In technical terms: A Kafka consumer is a client application that subscribes to topics and processes the stream of records stored in Kafka partitions, managing offsets to track reading progress.
Why it matters: Consumers are how you extract value from data in Kafka. Understanding how they work - especially consumer groups, offset management, and rebalancing - is critical for building reliable, scalable data processing applications.
- Introduction
- Consumer Concepts
- Creating a Consumer
- 3.1. Configuration
- 3.2. Subscribing to Topics
- 3.3. The Poll Loop
- Important Configurations
- 4.1. Fetch Configurations
- 4.2. Session and Heartbeat
- 4.3. Offset Management
- 4.4. Partition Assignment
- Commits and Offsets
- Rebalance Listeners
- Consuming Specific Offsets
- Exiting Cleanly
- Deserializers
- 9.1. Custom Deserializers
- 9.2. Avro Deserialization
- Standalone Consumer
- Summary
Reading data from Kafka is different from reading from traditional message queues. Kafka consumers have unique characteristics that make them powerful but require understanding.
In plain English: Unlike a traditional queue where messages are deleted after being read once, Kafka keeps all messages for a configured time, and consumers track their own reading position. This allows multiple consumers to read the same data independently and even go back to re-read old data.
💡 Insight
The ability to replay data is one of Kafka's superpowers. If a consumer has a bug that causes incorrect processing, you can fix the bug, reset the consumer's position to an earlier point, and reprocess the data correctly. Try doing that with a traditional message queue!
The scaling problem:
Problem: Topic receives 1 million messages/sec
Single consumer processes 100,000 messages/sec
└─> Consumer falls further behind every second
The solution: Consumer Groups
In plain English: A consumer group is like a team working together - they split the work (partitions) among themselves so everyone processes a different subset.
Visual progression:
1 Consumer, 4 Partitions:
Topic T1
├─ Partition 0 ──┐
├─ Partition 1 ──┼──> Consumer C1 (Group G1)
├─ Partition 2 ──┤
└─ Partition 3 ──┘
2 Consumers, 4 Partitions:
Topic T1
├─ Partition 0 ──┬──> Consumer C1 (Group G1)
├─ Partition 1 ──┘
├─ Partition 2 ──┬──> Consumer C2 (Group G1)
└─ Partition 3 ──┘
4 Consumers, 4 Partitions (ideal balance):
Topic T1
├─ Partition 0 ──> Consumer C1 (Group G1)
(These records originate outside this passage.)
/-- The byte address of a port's word: the window is a ring (R220). -/
def Dev.dockAddr (d : Dev) (f q word : Nat) : Nat :=
  let n := dockNum f q
  let base := d.get (Reg.NOC_DOCK_BASE_LO_base (dieOf f) n) * 0x1000 + d.get (Reg.NOC_DOCK_BASE_HI_base (dieOf f) n) * 2 ^ 32
  base + word * d.dockWord f q % (d.get (Reg.NOC_DOCK_SIZE_size (dieOf f) n) * 0x1000)

/-- The initiator of a field's docks. -/
def dockWho (f : Nat) : Who := .dock (Fin.ofNat 384 f)

/-- What a port presents from the field's next launch. -/
def Dev.setLatent (d : Dev) (f q data : Nat) (err : Bool) : Dev :=
  { d with ports := d.ports.put (latKey f q) { d.ports.get (latKey f q) {} with next := some (data, err) } {} }

/-- The packet that carries `n` bytes of a port's access at an address (R190, R208, R220). -/
def Dev.dockPacket (d : Dev) (f q type a n : Nat) : Packet :=
  { type := type, src := dockNode f (q / 8), dst := (d.targetNode a).getD 0, addr := a, lenM1 := n - 1, secure := d.fieldSecure f
    route := d.get (Reg.NOC_DOCK_CTL_route (dieOf f) (dockNum f q))
    respRoute := d.get (Reg.NOC_DOCK_CTL_resp_route (dieOf f) (dockNum f q)) }

/-- A port's packet leaves its dock; an address outside every range ends at once in a bus error (R32). -/
def Dev.dockSend (d : Dev) (f q : Nat) (p : Packet) : Dev :=
  if (placeOf p.addr).isSome then d.issue p (d.on (Reg.NOC_DOCK_CTL_cache (dieOf f) (dockNum f q)))
  else (((d.useTag p.src).addrDecode (dockWho f) p.addr)).deliver ({ p with tag := d.nextTag p.src }.answer 1 [])

/-- A port issues its read. Where the dock combines, the read takes its whole line, and a read of a line that another port of the dock
reads in the wave travels with that one (Table 6.9). -/
def Dev.issueRead (d : Dev) (f q : Nat) : Dev :=
  let a := d.dockAddr f q (d.dockPin f (q / 8) (q % 8) .raddr)
  let n := d.dockWord f q
  let comb := d.on (Reg.NOC_DOCK_CTL_combine (dieOf f) (dockNum f q))
  let add (tag : Nat) (d : Dev) : Dev :=
    d.setFld f { d.fld f with latent := (d.fld f).latent ++ [{ f := f, q := q, addr := a, size := n, tag := tag }] }
  match (d.fld f).latent.find? (fun r => comb && r.q / 8 == q / 8 && r.addr / 64 == a / 64) with
  | some r => add r.tag d
  | none =>
    let p := if comb then d.dockPacket f q 0 (a / 64 * 64) 64 else d.dockPacket f q 0 a n
    add (d.nextTag p.src) (d.dockSend f q p)

/-- The latent reads of a field at the end of its wave: each port whose read enable is 1 issues one; at a dock that is off the
port presents zeros with its error output (R116, R119). -/
def Dev.issueReads (d : Dev) (f : Nat) : Dev :=
  let on := (List.range 16).filter (fun q => d.dockPin f (q / 8) (q % 8) .ren % 2 == 1)
  let d := each on (fun q d => if d.dockOff f q then d.setLatent f q 0 true else d.issueRead f q) d
  if (d.fld f).latent = [] then d else d.wrap (Reg.FAB_FLD_WAVE_TIME_dock_waits (dieOf f) (idxOf f))

/-- The answer that a dock's NI has for a port's request. -/
def Dev.dockAnswer (d : Dev) (r : LatentReq) : Option Packet :=
  d.noc.delivered.find? (fun p => p.dst == dockNode r.f (r.q / 8) && p.tag == r.tag && p.type != 4)

/-- An answer that has been taken is gone. -/
def Dev.dropAnswer (d : Dev) (p : Packet) : Dev := { d with noc := { d.noc with delivered := d.noc.delivered.erase p } }

/-! ### Completion of a wave (R101, R116, R172) -/

/-- Whether a design cycle runs its waves. -/
def Dev.cycling (d : Dev) : Bool := d.running && d.pac.phase == .waves

/-- The wave delay used for a field's wave, in steps (R112, R113): the delay in force, 0 acting as 1, with the margin of the die, up to
4,095. -/
def Dev.delayUsed (d : Dev) (f wave : Nat) : Nat :=
  let x := max (d.effDelay.get (16 * f + (wave - 1)) 0) 1
  min (x + (x * d.effMargin.get (dieOf f) 0 + 63) / 64) 4095

/-- What the end of a field's wave starts, once: its latent reads (R116) and, in wave W of a cycle, its programs (R172). -/
def Dev.waveReads (d : Dev) (f : Nat) : Dev :=
  let d := d.issueReads f
  let d := d.setFld f { d.fld f with issued := true }
  if d.cycling ∧ (d.fld f).wave = d.waves then d.programStart f else d

/-- A field whose delay has run out and whose changes are acknowledged is at the end of its wave, its inputs settled: it starts what
the end of the wave starts, and with none of that outstanding it completes the wave; after a wave timeout or a halt it stops instead
(R101, R110, R386). `steps` is the time since the launch, which its wave delay is part of. -/
def Dev.tryComplete (d : Dev) (f steps : Nat) : Dev :=
  let x := d.fld f
  if ¬ x.part ∨ x.st ≠ .eval ∨ x.delay ∨ x.unacked ≠ 0 then d
  else
    let d := d.settle [f]
    let d := if x.issued then d else d.waveReads f
    let x := d.fld f
    if x.latent ≠ [] ∨ d.tilesBusy f then d
    else if ¬ d.cycling then d.setFld f x.fresh
    else
      (d.setFld f { x with st := .complete }).set (Reg.FAB_FLD_WAVE_TIME_steps (dieOf f) (idxOf f))
        (min (max steps (d.delayUsed f x.wave)) 0xFFFF)

/-- A field's wave delay runs out. -/
def Dev.delayOut (d : Dev) (f steps : Nat) : Dev :=
  let x := d.fld f
  if x.part ∧ x.st = .eval ∧ x.delay then (d.setFld f { x with delay := false }).tryComplete f steps else d

/-- One change that a field sent is acknowledged. -/
def Dev.changeAcked (d : Dev) (f steps : Nat) : Dev :=
  let x := d.fld f
  if x.unacked = 0 then d else (d.setFld f { x with unacked := x.unacked - 1 }).tryComplete f steps

/-- The read of a latent-memory port returns, once its NI has the answer: data, or zeros with the error output after a bus error (R116,
R119). Reads that travelled together share the answer. -/
def Dev.latentReturn (d : Dev) (f q steps : Nat) : Dev :=
  match (d.fld f).latent.find? (fun e => e.q == q) with
  | none => d
  | some e =>
    match d.dockAnswer e with
    | none => d
    | some p =>
      let rest := (d.fld f).latent.erase e
      let d := if rest.any (fun r => r.q / 8 == q / 8 && r.tag == e.tag) then d else d.dropAnswer p
      let ok := p.status == 0
      ((d.setFld f { d.fld f with latent := rest }).setLatent f q (if ok then ofBytes (slice p.data (e.addr % 64) e.size) else 0)
        (!ok)).tryComplete f steps

/-! ### Launch (R97 to R99) -/

/-- Whether a field may launch its next wave: wave 1 once the release has reached it, a later one when it and its wave neighbors
that take part have completed the wave before (R97, R102). -/
def Dev.mayLaunch (d : Dev) (f : Nat) : Bool :=
  let x := d.fld f
  d.cycling && x.part &&
    (if x.wave = 0 then true
     else x.done && decide (x.wave < d.waves) &&
       (waveNeighbors f).all (fun g =>
         let y := d.fld g
         !y.part || decide (x.wave < y.wave) || (y.wave == x.wave && y.done)))

/-- The fields that have completed a wave and not launched the next. -/
def Dev.doneIn_ (d : Dev) (wave : Nat) : List Nat := d.parts.filter (fun g => (d.fld g).wave == wave && (d.fld g).done)

/-- The outputs of a field's ports and tiles show what they took (R116, R155, R171, R172, R300). -/
def Dev.present (d : Dev) (f : Nat) : Dev :=
  let d := { d with binOut := presentPorts d.binOut (f * 96) ((f + 1) * 96), ports := presentPorts d.ports (f * 16) (f * 16 + 16) }
  (d.presentStreams f).presentTiles f

/-- A field launches its next wave: at the end of an earlier one, with the values settled in it, its wire registers step (R98); then
its hard blocks present. -/
def Dev.launchWave (d : Dev) (f : Nat) : Dev :=
  if ¬ d.mayLaunch f then d
  else
    let x := d.fld f
    let d :=
      if x.wave = 0 then d.presentHeld f
      else
        let d := d.settle (d.doneIn_ x.wave)
        d.waveEnd f d
    (d.present f).setFld f
      { x with wave := x.wave + 1, st := .eval, delay := true, unacked := 0, issued := false, launched := x.launched + 1 }

/-! ### Commit (R53 to R60, R106, R124) -/

/-- What one macrocell stores at the commit: `d` is the state settled at the end of wave W, `e` takes it. A commit event takes its
value and ends what a released force has kept; without one, an asynchronous set or reset and a LATCH leave what they show. A
design-clock LATCH has its commit event in each cycle in which it is transparent (R54; DEDUCED, log entry 118). -/
def Dev.mcCommit (d : Dev) (k s n : Nat) (e : Dev) : Dev :=
  let w := d.mcWord k s n
  let kept := d.fab.kept.get (qKey k s n) false
  if mcMode w = 0 ∨ d.forced k s n then e
  else if mcCommitSrc w then (if (mcSrAsync w ∨ mcMode w = 3) ∧ ¬ kept then e.setQ k s n (d.q k s n) else e)
  else if mcMode w = 3 then
    (if kept ∧ ¬ d.transparent k s n w then e else (e.setQ k s n (d.qLive k s n)).endKept k s n)
  else
    let sel := d.clkSel k (mcClkSel w)
    if sel.2 ∧ d.edgeOf sel.1 (mcEdge w) then (e.setQ k s n (d.qAtCommit k s n (d.comb k s n))).endKept k s n
    else if mcSrAsync w ∧ ¬ kept then e.setQ k s n (d.q k s n)
    else e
├─ Partition 1 ──> Consumer C2 (Group G1)
├─ Partition 2 ──> Consumer C3 (Group G1)
└─ Partition 3 ──> Consumer C4 (Group G1)
5 Consumers, 4 Partitions (one idle):
Topic T1
├─ Partition 0 ──> Consumer C1 (Group G1)
├─ Partition 1 ──> Consumer C2 (Group G1)
├─ Partition 2 ──> Consumer C3 (Group G1)
├─ Partition 3 ──> Consumer C4 (Group G1)
└─ Consumer C5 (IDLE - no partitions)
Multiple independent consumer groups:
Group G1: Group G2:
├─ Consumer C1 ──┐ ├─ Consumer X ──┐
└─ Consumer C2 ──┼─> Topic T1 ┼─> Consumer Y ──┘
└─ Consumer Z
Both groups receive ALL messages
Each group tracks its own offsets independently
Key rules:
- One partition → One consumer per group (at any time)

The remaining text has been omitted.